# Introduction

The **raster_merge** program is intended to integrate multiple raster files, enabling the amalgamation of diverse datasets into a single, extensive raster by merging them spatially. This feature is particularly valuable when working with imagery saved as distinct files, allowing them to be treated as components of a single image. The merged raster essentially represents a unified collection of rasters, allowing the user to generate a raster object from the amalgamated datasets.

---

The following libraries are important to allow the code to be run:
- **os** - The directory service provides the ability to create and remove directory folders, gather data, change and find the current directory, and provide a means for users and the operating system to interact with each other.

- **re** - regular expression (or **re**) specifies a set of strings, where a particular string will match the given regular expression.
> For more information visit: https://docs.python.org/3/library/re.html

- **Pandas** - Is a tool for modeling, analyzing, and manipulating data sets.
> For more information visit: https://www.geeksforgeeks.org/introduction-to-pandas-in-python/#

*arcpy*

---

- **arcpy** - ArcPy enables efficient and effective geographic data analysis, data management, map automation, and data conversion. With ArcPy, users can leverage the capabilities of Python to effortlessly handle complex geospatial tasks.

- **env** - ArcPy environmental settings provide access to both general geoprocessing settings and the settings of a specific tool.

- **arcpy.sa** - The arcpy.sa module in Python facilitates the analysis of raster and vector data. It leverages the functionalities offered by the ArcGIS Spatial Analyst extension.

*datetime*

---

- **datetime** - The Python Datetime module provides classes for working with dates and times.

---

> **Note:**
>  - To ensure the code is tailored to the user's requirements, edit the comments so that they are included when running the script.

In [None]:
import os
import re
import pandas  as pd
import arcpy
from arcpy import env
from arcpy.sa import *
from datetime import datetime

- Provide the path to the parent folder and specify the name of the geodatabase. These variables will be concatenated to ensure a smooth execution of the code.

In [None]:
# Define the parent folder and the geodatabase name
parent_folder = input('Enter the path to the parent folder: ')
geodatabase_name = input('Enter the name of the geodatabase: ')

# Create the file geodatabase
geodatabase_path = os.path.join(parent_folder, geodatabase_name)

> **Note**:
>  - The following code plays a crucial role in generating the geodatabase, which serves as the working directory for the application.
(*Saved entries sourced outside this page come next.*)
-- ==== Sys2Proof/Machine/Launch.lean ====
section
/-! DEFINITION. The launch controller: requests, images, placement, start, completion and successors (R70, R71, R112, R116, R216,
R275 to R289, R325). -/

namespace Sys2Proof.Machine

/-! ### Requests (R277, R278) -/

/-- A field of a request: n bytes from byte o. -/
def reqField (r : V512) (o n : Nat) : Nat := (r.toNat / 2 ^ (8 * o)) % 2 ^ (8 * n)

/-- Cores of an interval of a SIZE code; none for a code that names none. -/
def sizeCores (s : Nat) : Option Nat :=
  if s ≤ 8 then some (2 ^ s) else if 0x12 ≤ s ∧ s ≤ 0x19 then some (256 * (s - 16)) else none

/-- The launch that a request asks for in terrace t, as the controller keeps it. -/
def launchOf (d : Dev) (t : Nat) (r : V512) (sub : Submitter) : Launch where
  st := .pending
  order := d.count
  terr := t
  lnum := reqField r 20 2
  image := BitVec.ofNat 64 (reqField r 0 8)
  data := BitVec.ofNat 64 (reqField r 8 8)
  first := (d.terrace t).base + reqField r 16 2
  len := (sizeCores (reqField r 18 1)).getD 0
  prio := reqField r 19 1
  succ := if reqField r 22 2 ≥ 2 ^ 15 then some (reqField r 22 2 % 1024) else none
  rankBase := reqField r 24 2
  exportA := BitVec.ofNat 64 (reqField r 32 8)
  sub := sub
  read := false
  nslots := 0
  nseats := 0
  nregs := 0
  flags := 0
  tmask := 0
  codeOff := 0
  dataOff := 0
  dataLen := 0
  entries := []
  lives := []
  maps := []
  tables := .empty
  resv := .empty
  serial := 0
  ordered := none
  horizon := 0
  known := 0
  retain := []
  out := false
  predOf := none
  succDone := false
  round := none
  retryAt := 0
  reported := none
  grps := []
  ending := none
  dropped := 0
  flushAt := 0
  expbad := 0
  noFlush := false

/-- The limits of Table 3. -/
def requestOk (r : V512) : Bool :=
  let succ := reqField r 22 2
  reqField r 0 8 % 4096 == 0 && reqField r 8 8 % 4096 == 0 && (sizeCores (reqField r 18 1)).isSome && decide (reqField r 19 1 ≤ 7) &&
  decide (reqField r 20 2 ≤ 1023) && succ / 1024 % 32 == 0 && reqField r 26 6 == 0 && reqField r 40 24 == 0

/-- The interval keeps R278 inside its terrace. -/
def Dev.intervalOk (d : Dev) (l : Launch) (size off : Nat) : Bool :=
  let t := d.terrace l.terr
  (if size ≤ 8 then off % 2 ^ size == 0 else l.first % 256 == 0) && decide (off + l.len ≤ t.len) && decide (l.rankBase + l.len ≤ 4096) &&
  !(d.launches.ents.any (fun e => e.2.terr == l.terr && (e.2.lnum == l.lnum ||
    (decide (e.2.rankBase < l.rankBase + l.len) && decide (l.rankBase < e.2.rankBase + e.2.len)))))

/-- The code with which a request is refused at acceptance, or 0 (R280). -/
def Dev.requestCode (d : Dev) (t : Nat) (r : V512) (full : Bool) (l : Launch) : Nat :=
  if !full || !requestOk r then 1
  else if (d.terrace t).state == 0 || !d.intervalOk l (reqField r 18 1) (reqField r 16 2) then 2 else 0

/-! ### Records (R287) -/

/-- The 64-byte launch record of Table 6. -/
def launchRecord (l : Launch) (status : Nat) (flush : Bool) : V512 :=
  0#320 ++ l.image ++ l.expbad ++ BitVec.ofNat 16 (min l.dropped 0xFFFF) ++ BitVec.ofNat 8 (if flush then 1 else 0) ++ BitVec.ofNat 8 l.terr ++
    BitVec.ofNat 16 l.lnum ++ BitVec.ofNat 16 status ++ 2#32

/-- The record goes to the submitting mailbox. -/
def Dev.sendRecord (d : Dev) (l : Launch) (status : Nat) (flush : Bool) : Dev :=
  d.send 0 (.messageArrival ⟨l.mailTerr, l.mailbox, launchRecord l status flush, 0xFFFE, l.first % 4096, none, none⟩)

/-- A request reaches the controller (R277, R280). A predecessor that completed before with retained banks makes it a named
successor whose predecessor is done. A doorbell in another function's space is dropped (R349). -/
def execLaunchRequest (t : Nat) (req : V512) (full : Bool) (sub : Submitter) : State → Host.Outcome State Fault Refusal :=
  onDev (fun _ d =>
    let mine := match sub with | .host f => (d.terrace t).vf == f | .slot _ _ => true
    if d.up = false ∨ mine = false then d else
    let l := launchOf d t req sub
    let code := d.requestCode t req full l
    let d := { d with count := d.count + 1 }
    if code ≠ 0 then d.sendRecord l code false else
    let pred := (d.launches.ents.find? (fun e => e.2.terr == t && e.2.st == .retained && e.2.succ == some l.lnum)).map (·.1)
    { d with launches := d.launches.put (1024 * t + l.lnum) { l with predOf := pred, succDone := pred.isSome } })

/-! ### The controller's accesses (R325) -/

/-- What an access of the controller comes to. -/
inductive Ctl (α : Type) where
  | ok (x : α) (d : Dev)
  | wait (d : Dev)
  | refused (d : Dev) (cause sub : Nat) (va : Nat)

/-- The controller meets PAGE or a protection failure: it reports a page once, and tries again in 4,096 cycles. -/
def Dev.ctlBlocked (d : Dev) (lk cause sub va : Nat) : Dev :=
  match d.launch? lk with
  | none => d
  | some l =>
    let d := if l.reported == some (va / 4096) then d else d.agentReport l.first lk cause sub (BitVec.ofNat 64 va)
    d.updLaunch lk (fun l => { l with retryAt := d.clock + 4096, reported := some (va / 4096) })

/-- The physical addresses of the lines of a range, with their virtual addresses: with the terrace's rights, as an agent of the
launch's first core. -/
def Dev.ctlLines (m : Memory) (d : Dev) (lk first : Nat) (need : Right) (va n : Nat) : Ctl (List (Nat × Nat)) :=
  let who : Who := ⟨first, terrOf lk, false, false⟩
  let vas := if n = 0 then [] else (List.range ((va + n - 1) / 128 - va / 128 + 1)).map (fun i => lineOf va + 128 * i)
  let go (a : Ctl (List (Nat × Nat))) (v : Nat) : Ctl (List (Nat × Nat)) :=
    match a with
    | .ok ps d =>
      let w : W64 := BitVec.ofNat 64 v
      if isWindow w then .refused d 0x21 8 v else
      match d.translate m who [need] w with
      | .ok pa l => .ok ((v, pa) :: ps) (d.fillPlb m who l.dom)
      | .miss => .wait (d.askFor who w)
      | .page sub => .refused (d.walkFailed m (d.fnOf lk) w) 0x20 sub v
      | .bad c b => .refused d c b v
    | x => x
  match vas.foldl go (.ok [] d) with
  | .ok ps d => .ok ps.reverse d
  | x => x

/-- The bytes of a range, each line read at its home on behalf of the terrace's function (R330); a pending line is waited for. -/
def Dev.ctlRead (m : Memory) (d : Dev) (lk first va n : Nat) : Ctl (List Byte) :=
  match d.ctlLines m lk first .r va n with
  | .ok ps d =>
    if ps.any (fun p => d.pending p.2) then .wait d else
    (match d.visit (d.fnOf lk) false (ps.map (·.2)) with
     | (d, true) => .ok (((ps.flatMap (fun p => m.bytes p.2 128)).drop (va % 128)).take n) d
     | (d, false) => .wait d)
  | .wait d => .wait d
  | .refused d c b v => .refused d c b v

/-- Bytes from an address cut into lines. -/
def cutLines : Nat → Nat → List Byte → List (Nat × Line × LineMask)
  | 0, _, _ => []
  | k + 1, va, bs =>
    if bs.isEmpty then [] else
    let n := min (128 - va % 128) bs.length
    let b := lineBytes va (leNat (bs.take n)) n
    (lineOf va, b.1, b.2) :: cutLines k (va + n) (bs.drop n)

/-- A range written as one group of the controller, under the physical function's mask (R330). -/
def Dev.ctlWrite (m : Memory) (d : Dev) (lk first va : Nat) (bs : List Byte) : Ctl Unit :=
  match d.ctlLines m lk first .w va bs.length with
  | .ok ps d =>
    let lines := ((cutLines (bs.length + 1) va bs).zip ps).map (fun x => (⟨x.1.1, x.2.2, x.1.2.1, x.1.2.2, none⟩ : GLine))
    if lines.isEmpty then .ok () d else
    let id := d.newGid
    .ok () ((d.addGroup m lines 32 first none [.nothing]).updLaunch lk (fun l => { l with grps := l.grps ++ [id] }))
  | .wait d => .wait d
  | .refused d c b v => .refused d c b v

/-! ### Images (R71, R279, R280) -/

/-- The map keeps R71: reserved bits and roles in every descriptor, the rest in the valid ones. -/
def mapOk (maps : List W32) (nslots : Nat) (tmask : BitVec 8) : Bool :=
  let vs := maps.filter rgnV
  let size (w : W32) : Nat := rgnEnd w - rgnBase w
  let commit := vs.filter (fun w => rgnRole w == 1)
  let pools := vs.filter (fun w => rgnRole w == 2)
  maps.all (fun w => decide (rgnRole w ≤ 2) && w.extractLsb' 8 8 == 0#8) &&
  vs.all (fun w => decide (rgnEnd w ≤ 2 ^ 20) && (rgnTbl w == 0 || tmask.getLsbD (rgnTbl w))) &&
  vs.zipIdx.all (fun a => vs.zipIdx.all (fun b => a.2 == b.2 || decide (rgnEnd a.1 ≤ rgnBase b.1) || decide (rgnEnd b.1 ≤ rgnBase a.1))) &&
  commit.length == 1 && commit.all (fun w => nslots != 0 && size w % nslots == 0 && size w / nslots % 1024 == 0 &&
    decide (1024 ≤ size w / nslots) && decide (size w / nslots ≤ 16384)) &&
  decide (pools.length ≤ 1) && pools.all (fun w => size w == 65536)

/-- Bytes of a list as a number. -/
def at_ (bs : List Byte) (o n : Nat) : Nat := leNat ((bs.drop o).take n)

/-- The launch with the fields of its image's header. -/
def Launch.withHeader (l : Launch) (h : List Byte) : Launch := { l with
  nslots := at_ h 6 1
  nseats := at_ h 7 1
  nregs := at_ h 8 1
  flags := BitVec.ofNat 8 (at_ h 9 1)
  tmask := BitVec.ofNat 8 (at_ h 10 1)
  codeOff := at_ h 16 4
  dataOff := at_ h 24 4
  dataLen := at_ h 28 4
  maps := (List.range 16).map (fun i => BitVec.ofNat 32 (at_ h (32 + 4 * i) 4)) }

/-- The header keeps Table 4 and the directives' limits. -/
def headerOk (l : Launch) (h : List Byte) : Bool :=
  at_ h 0 4 == 0x47390001 && at_ h 4 2 == 1 && decide (1 ≤ l.nslots) && decide (l.nslots ≤ 64) && decide (1 ≤ l.nseats) && decide (l.nseats ≤ 16) &&
  decide (l.nseats ≤ l.nslots) && l.nregs % 8 == 0 && decide (8 ≤ l.nregs) && decide (l.nregs ≤ 128) && l.flags.extractLsb' 4 4 == 0#4 &&
  !l.tmask.getLsbD 0 && decide (at_ h 11 1 ≤ 16) && decide (1 ≤ at_ h 12 2) && at_ h 14 2 == 0 && l.codeOff % 8 == 0 && (h.drop 96).all (· == 0#8)

/-- Tables of an image, by their numbers. -/
def tableNums (tmask : BitVec 8) : List Nat := (List.range 8).filter (fun n => n != 0 && tmask.getLsbD n)

/-- A table image of 288 bytes. -/
def tableOf (b : List Byte) : TGen where
  ents := ⟨(List.range 128).map (fun i => (i, BitVec.ofNat 16 (at_ b (2 * i) 2)))⟩
  rb := ⟨(List.range 8).map (fun i => (i, BitVec.ofNat 32 (at_ b (256 + 4 * i) 4)))⟩

/-- The table breaks the checks of tbld (R133). -/
def TGen.bad (t : TGen) : Bool := t.ents.ents.any (fun e => badEntry e.2) || t.rb.ents.any (fun e => badBase e.2)

/-- The launch with the tables, entries and live sets that follow its header. -/
def Launch.withBody (l : Launch) (h b : List Byte) : Launch :=
  let ts := tableNums l.tmask
  let e0 := 288 * ts.length
  let l0 := e0 + 4 * at_ h 12 2
  { l with
    tables := ⟨ts.zipIdx.map (fun t => (t.1, tableOf ((b.drop (288 * t.2)).take 288)))⟩
    entries := (List.range (at_ h 12 2)).map (fun i => at_ b (e0 + 4 * i) 4)
    lives := (List.range (at_ h 11 1)).map (fun i =>
      (BitVec.ofNat 128 (at_ b (l0 + 32 * i) 16), BitVec.ofNat 16 (at_ b (l0 + 32 * i + 16) 2), BitVec.ofNat 8 (at_ b (l0 + 32 * i + 18) 1))) }

/-- The launch is refused: it leaves the pending list, and its record is sent. -/
def Dev.refuse (d : Dev) (lk code : Nat) : Dev :=
  match d.launch? lk with
  | some l => { d.sendRecord { l with expbad := 0, dropped := 0 } code false with launches := d.launches.erase lk }
  | none => d

/-- Entries of an export list from one on are readable, up to its end (R288). -/
def Dev.exportReadable (m : Memory) (d : Dev) (lk first va : Nat) : Nat → Ctl Unit
  | 0 => .ok () d
  | n + 1 =>
    match d.ctlRead m lk first va 16 with
    | .ok bs d => if bs.all (· == 0xFF#8) then .ok () d else Dev.exportReadable m d lk first (va + 16) n
    | .wait d => .wait d
    | .refused d c b v => .refused d c b v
Hence, it should be retained in the code regardless of whether it is being utilized or not.
>>    *arcpy.CreateFileGDB_management(parent_folder, geodatabase_name)*

In [None]:
## Generates the geodatabase (geodatabase is used as a working directory)
## Crucial to keep code as it is needed to run

#arcpy.CreateFileGDB_management(parent_folder, geodatabase_name)

- **arcpy.env.workspace** establishes the geodatabase as the base workspace for all subsequent operations.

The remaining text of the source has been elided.